Wilsford Hall, built in 1649 and enlarged in 1776, was demolished in 1918. The village school and schoolhouse built in 1857 have been converted into a private house.

==Amenities==
The nearest doctors' surgery is in Ancaster. The nearest school is Ancaster Church of England Primary School, which was rated overall as Good in a January 2017 Ofsted short inspection.

The village hall can also be used for indoor sports, and there is a playing field. The village public house is the Plough Inn in Main Street, which serves meals. Main Street also a pizzeria and a local store that acts as a sub-post office.

The local community supports a Women's Institute branch, a theatre group, a club for the elderly, a horticultural society, horticultural allotments, and a Brownies group for girls aged seven to ten.

==Transport==
There are two-hourly daytime, weekday buses to Sleaford and Grantham. There are also demand-response minibus services.
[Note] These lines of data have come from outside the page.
-- ==== Sys2Proof/Laws/State.lean ====
section
/-! SUPPORT. Reading after writing: the tables, the cores and threads of a state, and one lemma for each field that an
update keeps. -/

namespace Sys2Proof.Machine

open Sys2Proof

/-! ### Tables -/

/-- A key reads what was written to it. -/
@[simp] theorem tget_tset_same {α : Type} (k : Nat) (v d : α) (t : Tab α) : tget (tset k v t) k d = v := by
  induction t with
  | nil => simp [tset, tget]
  | cons e r ih =>
    obtain ⟨k', v'⟩ := e
    simp only [tset]
    split
    · simp [tget]
    · split
      · simp [tget]
      · rename_i h1 h2; simp [tget, h2, ih]

/-- Another key reads as before. -/
theorem tget_tset_ne {α : Type} {k j : Nat} (h : j ≠ k) (v d : α) (t : Tab α) : tget (tset k v t) j d = tget t j d := by
  induction t with
  | nil => simp [tset, tget, h]
  | cons e r ih =>
    obtain ⟨k', v'⟩ := e
    simp only [tset]
    split
    · simp [tget, h]
    · split
      · rename_i h1 h2; subst h2; simp [tget, h]
      · simp [tget, ih]

/-- A key that is present reads what was written to it. -/
@[simp] theorem tget?_tset_same {α : Type} (k : Nat) (v : α) (t : Tab α) : tget? (tset k v t) k = some v := by
  induction t with
  | nil => simp [tset, tget?]
  | cons e r ih =>
    obtain ⟨k', v'⟩ := e
    simp only [tset]
    split
    · simp [tget?]
    · split
      · simp [tget?]
      · rename_i h1 h2; simp [tget?, h2, ih]

/-- Another key is present as before. -/
theorem tget?_tset_ne {α : Type} {k j : Nat} (h : j ≠ k) (v : α) (t : Tab α) : tget? (tset k v t) j = tget? t j := by
  induction t with
  | nil => simp [tset, tget?, h]
  | cons e r ih =>
    obtain ⟨k', v'⟩ := e
    simp only [tset]
    split
    · simp [tget?, h]
    · split
      · rename_i h1 h2; subst h2; simp [tget?, h]
      · simp [tget?, ih]

/-- The last of two writes to a key stands. -/
@[simp] theorem tset_tset {α : Type} (k : Nat) (v w : α) (t : Tab α) : tset k w (tset k v t) = tset k w t := by
  induction t with
  | nil => simp [tset]
  | cons e r ih =>
    obtain ⟨k', v'⟩ := e
    simp only [tset]
    split
    · simp [tset]
    · split
      · simp [tset]
      · rename_i h1 h2; simp [tset, h1, h2, ih]

/-! ### Cores and threads -/

/-- A core position reads what was written to it. -/
@[simp] theorem coreAt_setCore (s : State) (c : Nat) (k : Core) : (s.setCore c k).coreAt c = k := by
  simp [State.coreAt, State.setCore]
/-- Another core position reads as before. -/
theorem coreAt_setCore_ne {c n : Nat} (h : n ≠ c) (s : State) (k : Core) : (s.setCore c k).coreAt n = s.coreAt n := by
  simp [State.coreAt, State.setCore, tget_tset_ne h]
/-- The last of two writes to a core position stands. -/
@[simp] theorem setCore_setCore (s : State) (c : Nat) (k l : Core) : (s.setCore c k).setCore c l = s.setCore c l := by
  simp [State.setCore]
/-- A changed core reads as changed. -/
@[simp] theorem coreAt_modCore (s : State) (c : Nat) (f : Core → Core) : (s.modCore c f).coreAt c = f (s.coreAt c) := by
  simp [State.modCore]
/-- Another core reads as before a change. -/
theorem coreAt_modCore_ne {c n : Nat} (h : n ≠ c) (s : State) (f : Core → Core) : (s.modCore c f).coreAt n = s.coreAt n := by
  simp [State.modCore, coreAt_setCore_ne h]
/-- The core of a thread that was written. -/
theorem coreAt_setThread (s : State) (c t : Nat) (th : Thread) :
    (s.setThread c t th).coreAt c = { s.coreAt c with threads := tset t th (s.coreAt c).threads } := by
  simp [State.setThread]
/-- A thread slot reads what was written to it. -/
@[simp] theorem thread_setThread (s : State) (c t : Nat) (th : Thread) : (s.setThread c t th).thread c t = th := by
  simp [State.thread, coreAt_setThread]
/-- Another slot of the core reads as before. -/
theorem thread_setThread_slot {t u : Nat} (h : u ≠ t) (s : State) (c : Nat) (th : Thread) :
    (s.setThread c t th).thread c u = s.thread c u := by
  simp [State.thread, coreAt_setThread, tget_tset_ne h]
/-- A slot of another core reads as before. -/
theorem thread_setThread_core {c n : Nat} (h : n ≠ c) (s : State) (t u : Nat) (th : Thread) :
    (s.setThread c t th).thread n u = s.thread n u := by
  simp [State.thread, State.setThread, coreAt_modCore_ne h]
/-- The last of two writes to a slot stands. -/
@[simp] theorem setThread_setThread (s : State) (c t : Nat) (a b : Thread) :
    (s.setThread c t a).setThread c t b = s.setThread c t b := by
  simp [State.setThread, State.modCore]
/-- A changed thread reads as changed. -/
@[simp] theorem thread_modThread (s : State) (c t : Nat) (f : Thread → Thread) :
    (s.modThread c t f).thread c t = f (s.thread c t) := by
  simp [State.modThread]
/-- Two changes of a thread are one. -/
@[simp] theorem modThread_modThread (s : State) (c t : Nat) (f g : Thread → Thread) :
    (s.modThread c t f).modThread c t g = s.modThread c t (g ∘ f) := by
  simp [State.modThread]
/-- The performing thread reads what was written to it. -/
@[simp] theorem th_setTh (s : State) (t : Thread) : (s.setTh t).th = t := thread_setThread s s.cur.1 s.cur.2 t
/-- The last of two writes to the performing thread stands. -/
@[simp] theorem setTh_setTh (s : State) (a b : Thread) : (s.setTh a).setTh b = s.setTh b :=
  setThread_setThread s s.cur.1 s.cur.2 a b
/-- The performing thread reads as it was changed. -/
@[simp] theorem th_modTh (s : State) (f : Thread → Thread) : (s.modTh f).th = f s.th := by
  simp [State.modTh]
/-- Two changes of the performing thread are one. -/
@[simp] theorem modTh_modTh (s : State) (f g : Thread → Thread) : (s.modTh f).modTh g = s.modTh (g ∘ f) := by
  simp only [State.modTh, th_setTh, setTh_setTh, Function.comp]
/-- A changed performing thread is the written one. -/
theorem modTh_eq (s : State) (f : Thread → Thread) : s.modTh f = s.setTh (f s.th) := rfl
/-- Writing g[d] changes the performing thread only. -/
theorem wg_eq (s : State) (d : GReg) (w : Word) : s.wg d w = s.setTh (s.th.putG d w) := rfl
/-- Writing v[d] changes the performing thread only. -/
theorem wv_eq (s : State) (d : VReg) (l : Line) : s.wv d l = s.setTh (s.th.putV d l) := rfl
/-- Moving past an instruction changes the pc of the performing thread only. -/
theorem advance_eq (s : State) (n : Nat) : s.advance n = s.setTh { s.th with pc := s.th.pc + word n } := rfl
/-- Parking changes the life of the performing thread only. -/
theorem park_eq (s : State) (w : Park) : s.park w = s.setTh { s.th with life := .parked w } := rfl

/-! ### Registers -/

/-- A g register reads what was written to it; g0 reads as zero (R53). -/
theorem gv_putG (t : Thread) (n : Nat) (w : Word) : (t.putG n w).gv n = if n = 0 then 0 else w := by
  unfold Thread.putG Thread.gv; split <;> simp
/-- Another g register reads as before. -/
theorem gv_putG_ne {n m : Nat} (h : m ≠ n) (t : Thread) (w : Word) : (t.putG n w).gv m = t.gv m := by
  unfold Thread.putG Thread.gv; by_cases hn : n = 0 <;> by_cases hm : m = 0 <;> simp [hn, hm, tget_tset_ne h]
/-- A written g register is full. -/
@[simp] theorem gs_putG (t : Thread) (n : Nat) (w : Word) : (t.putG n w).gs n = .full := by
  unfold Thread.putG Thread.gs; split <;> simp
/-- The full/empty state of another g register is as before. -/
theorem gs_putG_ne {n m : Nat} (h : m ≠ n) (t : Thread) (w : Word) : (t.putG n w).gs m = t.gs m := by
  unfold Thread.putG Thread.gs; by_cases hn : n = 0 <;> by_cases hm : m = 0 <;> simp [hn, hm, tget_tset_ne h]
/-- A v register reads what was written to it. -/
@[simp] theorem vv_putV (t : Thread) (n : Nat) (l : Line) : (t.putV n l).vv n = l := by simp [Thread.putV, Thread.vv]
/-- Another v register reads as before. -/
theorem vv_putV_ne {n m : Nat} (h : m ≠ n) (t : Thread) (l : Line) : (t.putV n l).vv m = t.vv m := by
  simp [Thread.putV, Thread.vv, tget_tset_ne h]
/-- A written v register is full. -/
@[simp] theorem vs_putV (t : Thread) (n : Nat) (l : Line) : (t.putV n l).vs n = .full := by simp [Thread.putV, Thread.vs]
/-- The full/empty state of another v register is as before. -/
theorem vs_putV_ne {n m : Nat} (h : m ≠ n) (t : Thread) (l : Line) : (t.putV n l).vs m = t.vs m := by
  simp [Thread.putV, Thread.vs, tget_tset_ne h]
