-- ==== Sys2Proof/Laws/Issue.lean ====
section
/-! SUPPORT. The order of checks at issue (R88): what `issue` answers in each case, and that the meaning of every encoded
instruction is such an issue with the sources, destinations and privilege of Safety.lean. -/

namespace Sys2Proof.Machine

open Sys2Proof

/-- What an instruction shows at issue. -/
def issueOf (i : Instr) : Issue :=
  { instr := i, srcs := srcsOf i, dsts := dstsOf i, reads := readDstOf i, names := namesOf i, priv := privileged i }

/-- The legality of `issueOf` is that of Safety.lean. -/
theorem issueOf_legal (i : Instr) (s : State) : (issueOf i).legal s.co.part = legal i s := rfl

/-- An illegal instruction traps (R86, R87). -/
theorem issue_illegal {i : Instr} {s : State} (h : legal i s = false) (body : State → State) :
    issue (issueOf i) body s = .next (s.illegal (wordOf i) (lengthOf i)) := by
  simp only [issue, issueOf_legal, h]; rfl

/-- A privileged instruction traps in U mode (R80). -/
theorem issue_privileged {i : Instr} {s : State} (h : legal i s = true) (hp : allowed i s = false) (body : State → State) :
    issue (issueOf i) body s = .next (s.privileged (wordOf i) (lengthOf i)) := by
  have hp' : (privileged i && !s.th.smode) = true := by
    simp only [allowed, Bool.or_eq_false_iff, Bool.not_eq_false'] at hp; simp [hp.1, hp.2]
  have h1 : ((issueOf i).priv && !s.th.smode) = true := hp'
  simp only [issue, issueOf_legal, h, h1]; rfl

/-- The first empty source decides (R55). -/
theorem issue_source {i : Instr} {s : State} {x : Src} (h : legal i s = true) (hp : allowed i s = true)
    (hx : s.emptySrc (srcsOf i) = some x) (body : State → State) :
    issue (issueOf i) body s = if x.test then .next (s.emptyReg x i) else .next (s.park (.source x.cls x.n)) := by
  have hp' : ((issueOf i).priv && !s.th.smode) = false := by
    have : (privileged i && !s.th.smode) = false := by
      simp only [allowed, Bool.or_eq_true, Bool.not_eq_true'] at hp; rcases hp with hp | hp <;> simp [hp]
    exact this
  have hx' : s.emptySrc (issueOf i).srcs = some x := hx
  simp only [issue, issueOf_legal, h, hp', hx']; rfl

/-- A destination that a producer has still to fill parks the thread (R56). -/
theorem issue_dest {i : Instr} {s : State} {d : RegClass × Nat} (h : legal i s = true) (hp : allowed i s = true)
    (hx : s.emptySrc (srcsOf i) = none) (hd : s.pendingDst (dstsOf i) = some d) (body : State → State) :
    issue (issueOf i) body s = .next (s.park (.dest d.1 d.2)) := by
  have hp' : ((issueOf i).priv && !s.th.smode) = false := by
    have : (privileged i && !s.th.smode) = false := by
      simp only [allowed, Bool.or_eq_true, Bool.not_eq_true'] at hp; rcases hp with hp | hp <;> simp [hp]
    exact this
  have hx' : s.emptySrc (issueOf i).srcs = none := hx
  have hd' : s.pendingDst (issueOf i).dsts = some d := hd
  simp only [issue, issueOf_legal, h, hp', hx', hd']; rfl

/-- No empty source is found among full ones. -/
theorem emptySrc_none {i : Instr} {s : State} (h : sourcesFull i s = true) : s.emptySrc (srcsOf i) = none := by
  simp only [sourcesFull, List.all_eq_true] at h
  simp only [State.emptySrc, List.find?_eq_none]
  intro x hx; simp [bne, h x hx]

/-- An instruction that may issue has its own effect (R88 step 6), with the WATCH traps of its destinations (R399). -/
theorem issue_ready {i : Instr} {s : State} (h : canIssue i s = true) (body : State → State) :
    issue (issueOf i) body s = .next (State.watchDsts s (body s) (dstsOf i) (majOf i)) := by
  simp only [canIssue, Bool.and_eq_true] at h
  obtain ⟨⟨⟨hl, hp⟩, hs⟩, hd⟩ := h
  have hp' : ((issueOf i).priv && !s.th.smode) = false := by
    have : (privileged i && !s.th.smode) = false := by
      simp only [allowed, Bool.or_eq_true, Bool.not_eq_true'] at hp; rcases hp with hp | hp <;> simp [hp]
    exact this
  have hx : s.emptySrc (issueOf i).srcs = none := emptySrc_none hs
  simp only [destsReady, Bool.and_eq_true, List.all_eq_true] at hd
  have h1 : s.pendingDst (issueOf i).dsts = none := by
    simp only [State.pendingDst, List.find?_eq_none]; intro d hm; simpa using hd.1 d hm
  have h2 : s.emptyDst (issueOf i).reads = none := by
    simp only [State.emptyDst, List.find?_eq_none]; intro d hm; simpa [bne] using hd.2 d hm
  simp only [issue, issueOf_legal, hl, hp', hx, h1, h2]; rfl

/-! ### Every encoded instruction is an issue -/

/-- The destination reads of a masked instruction. -/
theorem readDst_false (m : Reg8) (d : VReg) : readDst m d false = if m = 0 then [] else [vdst d] := by
  unfold readDst; by_cases h : m = 0 <;> simp [h]
/-- The destination reads of an instruction with an addend. -/
theorem readDst_true (m : Reg8) (d : VReg) : readDst m d true = [vdst d] := by
  unfold readDst; simp
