/-- Settles O16: each comparison by its condition on bit vectors, the others as the model writes them (R136 to R139). -/
theorem compareSelectResults : Obligations.CompareSelectResults := by
  rintro y x inv b a d i c pd pa pb s _ _ rfl rfl
  exact ⟨putP_gives (fun t => condHolds c 64 (t.gv a).toNat (t.gv b).toNat) rfl (condHolds_toNat ..),
    putP_gives (fun t => condHolds c 32 ((t.gv a).toNat % 2 ^ 32) ((t.gv b).toNat % 2 ^ 32)) rfl
      (by rw [← BitVec.toNat_setWidth, ← BitVec.toNat_setWidth]; exact condHolds_toNat ..),
    putP_gives (fun t => condHolds c 64 (t.gv a).toNat (sx i).toNat) rfl (condHolds_toNat ..),
    wg_gives (fun s => if s.th.pv pa != inv then s.rg a else s.rg b) rfl rfl,
    putP_gives (fun t => t.pv pa && t.pv pb) rfl rfl,
    putP_gives (fun t => t.pv pa || t.pv pb) rfl rfl,
    putP_gives (fun t => t.pv pa != t.pv pb) rfl rfl,
    putP_gives (fun t => t.pv pa && !t.pv pb) rfl rfl,
    putP_gives (fun t => t.gv a != 0) rfl (by rw [Bool.eq_iff_iff, bne_iff_ne, decide_eq_true_iff]; rfl),
    wg_gives (fun s => word (b2n (s.th.pv pa))) rfl (word_b2n _),
    gives_of_issue (body := fun s => (s.modTh fun t => t.putX pd (t.gv a)).advance 4) rfl rfl,
    wg_gives (fun s => s.th.xv pa) rfl rfl⟩

/-! ### The width tag that a write clears -/

/-- An instruction that writes g[D] and moves on gives it the width tag of its value. -/
theorem tag00_of_gives_wg {i : Instr} {d : GReg} {w : Word} {n : Nat} {s t : State} (hd : d.val ≠ 0)
    (hdst : dstsOf i = [gdst d]) (h : gives i s ((s.wg d w).advance n)) (ht : exec i s = .next t) :
    t.th.tag00 = s.th.tag00.filter (· != d.val) := by
  rw [gives] at h
  obtain rfl := Host.Outcome.next.inj (ht.symm.trans h)
  rw [hdst, th_watchDsts_one, Thread.transition_tag00, advance_eq, wg_eq]
  simp [Thread.putG, hd]

/-- Refutes O18: LUI to g3, whose width tag 00 STRM.POS had given (R59, R323, log entry 2), gives g3 the tag of its new
value and so changes `Thread.tag00`, a field that `Thread.rest` compares. -/
theorem not_scalarFrame : ¬ Obligations.ScalarFrame := by
  intro frame
  have hissue : canIssue (.lui 0 3) positionRead = true := by decide
  obtain ⟨t, hexec, _, hrest, _⟩ := frame (.lui 0 3) positionRead rfl hissue
  have hkept : t.th.tag00 = [3] := congrArg Thread.tag00 hrest
  have hcleared : t.th.tag00 = [] :=
    tag00_of_gives_wg (by decide) rfl (wg_gives (d := 3) (fun _ => sx (0 : BitVec 19) <<< 12) rfl rfl hissue) hexec
  exact absurd (hkept.symm.trans hcleared) (by decide)

end Sys2Proof.Machine
end

section
/-! SUPPORT. Masks, selections and lane moves (R147, R148, R152, R153). -/

namespace Sys2Proof.Machine

open Sys2Proof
The Grantham to Skegness railway line passes close to the north of the village, running alongside the A153 road and crosses the road at a level crossing close to the east. The nearest station is at Ancaster (1.8 mi, which has a six-day-a-week daytime service of three to five trains a day.

The A153 used to go through the village along Main Street before it was bypassed in the 1930s.

==Notable people==
- Clement Cotterell (died 1631), courtier and MP for Grantham, was lord of the manor of Wilsford.
- Charles Cotterell (1615–1701), son of Clement, master of ceremonies to Charles I of England until the King's execution in 1649, and a literary translator from French and Italian, was born in Wilsford.